Saved entries
○ ○ ○ ○ ○ ○ ○
-- ==== Sys2Proof/Proofs/EmergencyClear.lean ====
section
/-! PROOF. What may end an emergency (08 R131): the handling of an EMERGENCY CLEAR of the fleet modem, which a frame may bring,
and a cold start. -/

namespace Sys2Proof.Machine

/-- The EMERGENCY CLEAR of the fleet modem as the dispatcher takes it (02 R18, 08 R131). -/
def clearMessage : Inbound := ⟨.fleetModem, 14#8, []⟩

/-- A frame's two bytes complete an EMERGENCY CLEAR of the fleet modem with a good check (01 R5, R6, R9). -/
def CompletesClear (x : Reception) (up : UpFrame) : Prop :=
  x.station = .fleetModem ∧ up.message.valid = true ∧ (receivedBytes x up).take 4 = [0#8, 4#8, 14#8, 0#8] ∧
    6 ≤ (receivedBytes x up).length ∧ crc16 ((receivedBytes x up).take 6) = 0#16

/-- The commands that may end an emergency, by what the link holds when they come (08 R131). -/
def MayEndEmergency (l : LinkState) (c : Instr) : Prop :=
  c = .coldStart ∨ c = .emergencyClear .fleetModem [] ∨
    ∃ up cal, c = .frame up cal ∧ (clearMessage ∈ l.inbound ∨ ∃ x, l.reception = some x ∧ CompletesClear x up)

/-! The dispatcher (02 R19). -/

/-- EMERGENCY CLEAR has kind 14 alone. -/
theorem classify_emergencyClear {kind : Byte} (h : classify kind = .request .emergencyClear) : kind = 14#8 := by
  refine BitVec.eq_of_toNat_eq ?_
  unfold classify at h
  split at h <;> simp_all

/-- The fleet modem alone may clear an emergency (02 R20). -/
theorem mayRequest_emergencyClear {src : Station} (h : mayRequest src .emergencyClear = true) : src = .fleetModem := by
  cases src
  case fleetModem => rfl
  all_goals exact absurd h (by decide)

/-- An EMERGENCY CLEAR with a payload is refused. -/
theorem takeEmergencyClear_payload (src : Station) {payload : List Byte} (s : State) (h : payload ≠ []) :
    takeEmergencyClear src payload s = refuse src 14#8 .badValue s := if_pos h

/-- Every other request leaves the emergency. -/
theorem takeRequest_emergency (src : Station) {kind : Request} (payload : List Byte) (s : State)
    (h : kind ≠ .emergencyClear ∨ payload ≠ []) :
    (takeRequest src kind payload s).sign.emergency = s.sign.emergency := by
  cases kind
  case emergencyClear =>
    have hpayload : payload ≠ [] := h.resolve_left fun hne => hne rfl
    simp [takeRequest, takeEmergencyClear_payload src s hpayload]
  all_goals simp [takeRequest]

/-- Every message but the fleet modem's EMERGENCY CLEAR leaves the emergency. -/
theorem handleMessage_emergency {m : Inbound} (s : State) (h : m ≠ clearMessage) :
    (handleMessage m s).sign.emergency = s.sign.emergency := by
  obtain ⟨src, kind, payload⟩ := m
  unfold handleMessage
  split
  case h_2 r hr =>
    split
    case isTrue hmay =>
      refine takeRequest_emergency src payload s (Classical.or_iff_not_imp_left.mpr fun hclear hpayload => h ?_)
      obtain rfl := not_not.mp hclear
      obtain rfl := classify_emergencyClear hr
      obtain rfl := mayRequest_emergencyClear hmay
      rw [hpayload]
      rfl
    case isFalse => simp
  all_goals (try split) <;> simp

/-- The dispatcher only takes from the inbound queue. -/
theorem mem_drain_inbound (n : Nat) {m : Inbound} {s : State} (h : m ∈ (drain n s).link.inbound) :
    m ∈ s.link.inbound := by
  induction n generalizing s with
  | zero => exact h
  | succ n ih =>
    unfold drain at h
    split at h
    case h_1 => exact h
    case h_2 first rest hi =>
      split at h
      · exact hi ▸ List.mem_cons_of_mem first (by simpa using ih h)
      · exact h

theorem drain_emergency (n : Nat) {s : State} (h : clearMessage ∉ s.link.inbound) :
    (drain n s).sign.emergency = s.sign.emergency := by
  induction n generalizing s with
  | zero => rfl
  | succ n ih =>
    unfold drain
    split
    case h_1 => rfl
    case h_2 m rest hi =>
      rw [hi, List.mem_cons, not_or] at h
      split
      · rw [ih (by simpa using h.2), handleMessage_emergency _ (Ne.symm h.1)]
      · rfl

theorem dispatchInbound_emergency {s : State} (h : clearMessage ∉ s.link.inbound) :
    (dispatchInbound s).sign.emergency = s.sign.emergency := drain_emergency _ h

/-- Behind messages that wait for an outbound place a message is not handled, so it is handled alone or not at all. -/
theorem deliver_emergency {m : Inbound} {s : State} (hs : s.link.Sound) (h : m ≠ clearMessage) :
    (deliver m s).sign.emergency = s.sign.emergency := by
  unfold deliver
  split
  · by_cases hi : s.link.inbound = []
    · exact dispatchInbound_emergency (s := joinInbound m s) (by simpa [joinInbound, hi] using Ne.symm h)
    · rw [dispatchInbound_idle (joinInbound m s) (.inr (ge_of_eq (hs.taken hi)))]
      rfl
  · rfl

/-! The frame (01 R8, R9). -/

/-- A message that waits after a reception's bytes waited before, or is what the bytes are, with a good check. -/
theorem mem_receptionAdvances_inbound {m : Inbound} {st : Station} {l : List Byte} {s : State}
    (h : m ∈ (receptionAdvances st l s).link.inbound) :
    m ∈ s.link.inbound ∨ (6 + (l.getD 3 0#8).toNat ≤ l.length ∧
      messageGood st (l.take (6 + (l.getD 3 0#8).toNat)) = true ∧
      m = inboundOf st (l.take (6 + (l.getD 3 0#8).toNat))) := by
  have hfails : (stationFailsCheck st (setReception none s)).link.inbound = s.link.inbound := by
    obtain ⟨-, -, -, -, -, hin, -⟩ := LinkState.bare_keeps (stationFailsCheck_bare st (setReception none s))
    exact hin
  unfold receptionAdvances at h
  dsimp only at h
  split at h
  · exact .inl h
  split at h
  · exact .inl (hfails ▸ h)
  split at h
  · exact .inl h
  split at h
  case isTrue hlen hgood =>
    rcases List.mem_append.mp h with h | h
    · exact .inl h
    · exact .inr ⟨Nat.le_of_not_lt hlen, hgood, List.mem_singleton.mp h⟩
  · exact .inl (hfails ▸ h)

/-- The message that the bytes of a reception are, up to their check and without a pad (01 R5). -/
theorem inboundOf_take (st : Station) (l : List Byte) :
    inboundOf st (l.take (6 + (l.getD 3 0#8).toNat)) =
      ⟨st, l.getD 2 0#8, (l.drop 4).take (l.getD 3 0#8).toNat⟩ := by
  generalize hn : (l.getD 3 0#8).toNat = n
  have hget : ∀ i, i < 6 → (l.take (6 + n)).getD i 0#8 = l.getD i 0#8 := fun i hi => by
    simp [List.getD_eq_getElem?_getD, show i < 6 + n by omega]
  have hmin : min n (6 + n - 4) = n := by omega
  simp only [inboundOf, hget 2 (by omega), hget 3 (by omega), hn, List.drop_take, List.take_take, hmin]

/-- Good bytes that are the EMERGENCY CLEAR of the fleet modem: destination 0, source 4, kind 14, length 0, two check bytes. -/
theorem inboundOf_eq_clearMessage {st : Station} {l : List Byte} (hlen : 6 + (l.getD 3 0#8).toNat ≤ l.length)
    (hgood : messageGood st (l.take (6 + (l.getD 3 0#8).toNat)) = true)
    (hm : clearMessage = inboundOf st (l.take (6 + (l.getD 3 0#8).toNat))) :
    st = .fleetModem ∧ l.take 4 = [0#8, 4#8, 14#8, 0#8] ∧ 6 ≤ l.length ∧ crc16 (l.take 6) = 0#16 := by
  obtain ⟨hcrc, hdest, hsrc⟩ := (messageGood_take st l _).mp hgood
  rw [inboundOf_take, clearMessage, Inbound.mk.injEq] at hm
  obtain ⟨rfl, hkind, hpayload⟩ := hm
  have hzero : (l.getD 3 0#8).toNat = 0 := by
    have hcount := congrArg List.length hpayload
    rw [List.length_nil, List.length_take, List.length_drop] at hcount
    omega
  rw [hzero] at hlen hcrc
  refine ⟨rfl, ?_, hlen, hcrc⟩
  have hlast : l.getD 3 0#8 = 0#8 := BitVec.eq_of_toNat_eq hzero
  match l, hlen with
  | dest :: src :: kind :: len :: a :: b :: rest, _ =>
    simp only [List.getD_cons_zero, List.getD_cons_succ] at hdest hsrc hkind hlast
    simp [hdest, hsrc, ← hkind, hlast, stationAddress]

/-- Before a frame completes it, no EMERGENCY CLEAR joins the inbound queue. -/
theorem readUpLane_noClear {grant : Option Station} {up : UpFrame} {s : State} (hi : clearMessage ∉ s.link.inbound)
    (hx : ∀ x, s.link.reception = some x → ¬CompletesClear x up) :
    clearMessage ∉ (readUpLane grant up s).link.inbound := by
  cases hr : s.link.reception with
  | none =>
    have hanswers : ∀ st, (stationAnswers st s).link.inbound = s.link.inbound := fun st => by
      obtain ⟨-, -, -, -, -, hin, -⟩ := LinkState.bare_keeps (stationAnswers_bare st s)
      exact hin
    have hmisses : ∀ st, (stationMisses st s).link.inbound = s.link.inbound := fun st => by
      obtain ⟨-, -, -, -, -, hin, -⟩ := LinkState.bare_keeps (stationMisses_bare st s)
      exact hin
    have hsame : (readUpLane grant up s).link.inbound = s.link.inbound := by
      simp only [readUpLane, hr]
      repeat' split
      · rfl
      · exact hanswers _
      · exact hanswers _
      · exact hmisses _
    rwa [hsame]
  | some x =>
    cases hv : up.message.valid with
    | false =>
      rw [readUpLane_truncated hr hv]
      obtain ⟨-, -, -, -, -, hin, -⟩ := LinkState.bare_keeps (stationTruncates_bare x.station (setReception none s))
      rw [hin]
      exact hi
    | true =>
      rw [readUpLane_receiving hr hv]
      intro h
      obtain ⟨hlen, hgood, hm⟩ := (mem_receptionAdvances_inbound h).resolve_left hi
      obtain ⟨hst, hhead, h6, hcrc⟩ := inboundOf_eq_clearMessage hlen hgood hm
      exact hx x hr ⟨hst, hv, hhead, h6, hcrc⟩

/-- A frame without a waiting or completing EMERGENCY CLEAR leaves the emergency. -/
theorem frameRuns_emergency {up : UpFrame} {s : State} (he : s.sign.emergency ≠ none) (hi : clearMessage ∉ s.link.inbound)
    (hx : ∀ x, s.link.reception = some x → ¬CompletesClear x up) :
    (frameRuns up s).sign.emergency = s.sign.emergency := by
  obtain ⟨-, hrec, hin, -⟩ := linkFrameStarts_keeps s.link
  obtain ⟨-, -, -, drec, -⟩ := dispatchInbound_link { s with link := (linkFrameStarts s.link).2 }
  have hbegun : clearMessage ∉ (linkFrameStarts s.link).2.inbound := by rwa [hin]
  have hread : clearMessage ∉ (frameRead up s).link.inbound :=
    readUpLane_noClear (fun hm => hbegun (mem_drain_inbound _ hm)) fun x hr => hx x (hrec ▸ drec ▸ hr)
  have hkept : (frameRead up s).sign.emergency = s.sign.emergency := by
    rw [frameRead, readUpLane_emergency, dispatchInbound_emergency hbegun]
  have hmixed : clearMessage ∉ (mixEvent (frameSamples s.link.stations up) (frameRead up s)).link.inbound := by
    obtain ⟨-, -, -, -, -, hmin, -⟩ := LinkState.bare_keeps (mixEvent_bare (frameSamples s.link.stations up)
      (frameRead up s))
    rwa [hmin]
  have hdone : (dispatchInbound (mixEvent (frameSamples s.link.stations up) (frameRead up s))).sign.emergency =
      s.sign.emergency := by
    rw [dispatchInbound_emergency hmixed, ← hkept]
    simp
  rw [frameRuns_eq, countFrame_emergency (by rwa [hdone]), hdone]

/-! Every command. -/

/-- The message commands whose message is the EMERGENCY CLEAR of the fleet modem. -/
theorem messageOf_eq_clearMessage {c : Instr} (hw : c.wellFormed = true) (h : messageOf c = some clearMessage) :
    c = .emergencyClear .fleetModem [] := by
  cases c
  case emergencyClear => simpa [messageOf, clearMessage, Request.code] using h
  case unknownKind | controllerKindDiscard =>
    simp only [messageOf, clearMessage, Option.some.injEq, Inbound.mk.injEq] at h
    obtain ⟨rfl, rfl, rfl⟩ := h
    exact absurd hw (by decide)
  all_goals simp [messageOf, clearMessage, keyMessage, Request.code, ReportKind.code] at h

theorem ite_emergency {c : Prop} [Decidable c] {t u : State} {e : Option ClockTime} (ht : t.sign.emergency = e)
    (hu : u.sign.emergency = e) : (if c then t else u).sign.emergency = e := by
  split
  · exact ht
  · exact hu

/-- Every other command leaves an emergency and its start time. -/
theorem exec_emergency {c : Instr} {s t : State} {start : ClockTime} (hs : s.link.Sound) (hw : c.wellFormed = true)
    (he : s.sign.emergency = some start) (hc : ¬MayEndEmergency s.link c) (h : exec c s = .next t) :
    t.sign.emergency = some start := by
  cases hm : messageOf c with
  | some m =>
    have hne : m ≠ clearMessage := fun hclear =>
      hc (.inr (.inl (messageOf_eq_clearMessage hw (hclear ▸ hm))))
    have hsign : (sensed c s).sign = s.sign := by cases c <;> rfl
    rw [exec_deliver c m s hm, Host.Outcome.next.injEq] at h
    subst h
    split
    · rw [deliver_emergency (by simpa using hs) hne, hsign, he]
    · rw [hsign, he]
  | none =>
    have hstands : s.sign.emergency ≠ none := by simp [he]
    cases c <;> simp only [messageOf, reduceCtorEq] at hm
    all_goals obtain rfl := Host.Outcome.next.inj h
    case coldStart => exact absurd (.inl rfl) hc
    case warmStart => rw [warmStarts_emergency, he]
    case mainSupplyLoss => exact he
    all_goals refine ite_emergency ?_ he
    case frame up cal =>
      rw [frameRuns_emergency (s := { s with calLine := cal }) hstands]
      · exact he
      · exact fun hi => hc (.inr (.inr ⟨up, cal, rfl, .inl hi⟩))
      · exact fun x hx hcomplete => hc (.inr (.inr ⟨up, cal, rfl, .inr ⟨x, hx, hcomplete⟩⟩))
    case tick => exact (tickOccurs_emergency (s := { s with time := { s.time with divFrames := 0 } }) hstands).trans he
    case emergencyDebounceComplete => rw [debounceCompletes_idle (.inl hstands), he]
    all_goals simp [he]

/-- Settles O8: a step is the front command, and every command but those named leaves the emergency. -/
theorem emergencyEndsOnlyByClear : Obligations.EmergencyEndsOnlyByClear := by
  intro s t start hs hw he h
  cases hp : s.pending with
  | nil =>
    rw [step_nil s hp, Host.Outcome.next.injEq] at h
    exact .inl (h ▸ he)
  | cons c rest =>
    rw [step_cons s c rest hp] at h
    by_cases hc : MayEndEmergency s.link c
    · exact .inr ⟨c, rest, rfl, hc⟩
    · exact .inl (exec_emergency (s := { s with pending := rest }) hs (hw c (by simp [hp])) he hc h)

end Sys2Proof.Machine
end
○ ○ ○ ○ ○ ○ ○
▸ Problem to work on
Among the records above, a stretch begins at the line containing "handleMessage_emergency _ (Ne.symm h.1)]" and ends at the line containing "s.link.inbound = []". Restate that stretch word for word, and nothing else.

▸ Answer box
      · rw [ih (by simpa using h.2), handleMessage_emergency _ (Ne.symm h.1)]
      · rfl

theorem dispatchInbound_emergency {s : State} (h : clearMessage ∉ s.link.inbound) :
    (dispatchInbound s).sign.emergency = s.sign.emergency := drain_emergency _ h

/-- Behind messages that wait for an outbound place a message is not handled, so it is handled alone or not at all. -/
theorem deliver_emergency {m : Inbound} {s : State} (hs : s.link.Sound) (h : m ≠ clearMessage) :
    (deliver m s).sign.emergency = s.sign.emergency := by
  unfold deliver
  split
  · by_cases hi : s.link.inbound = []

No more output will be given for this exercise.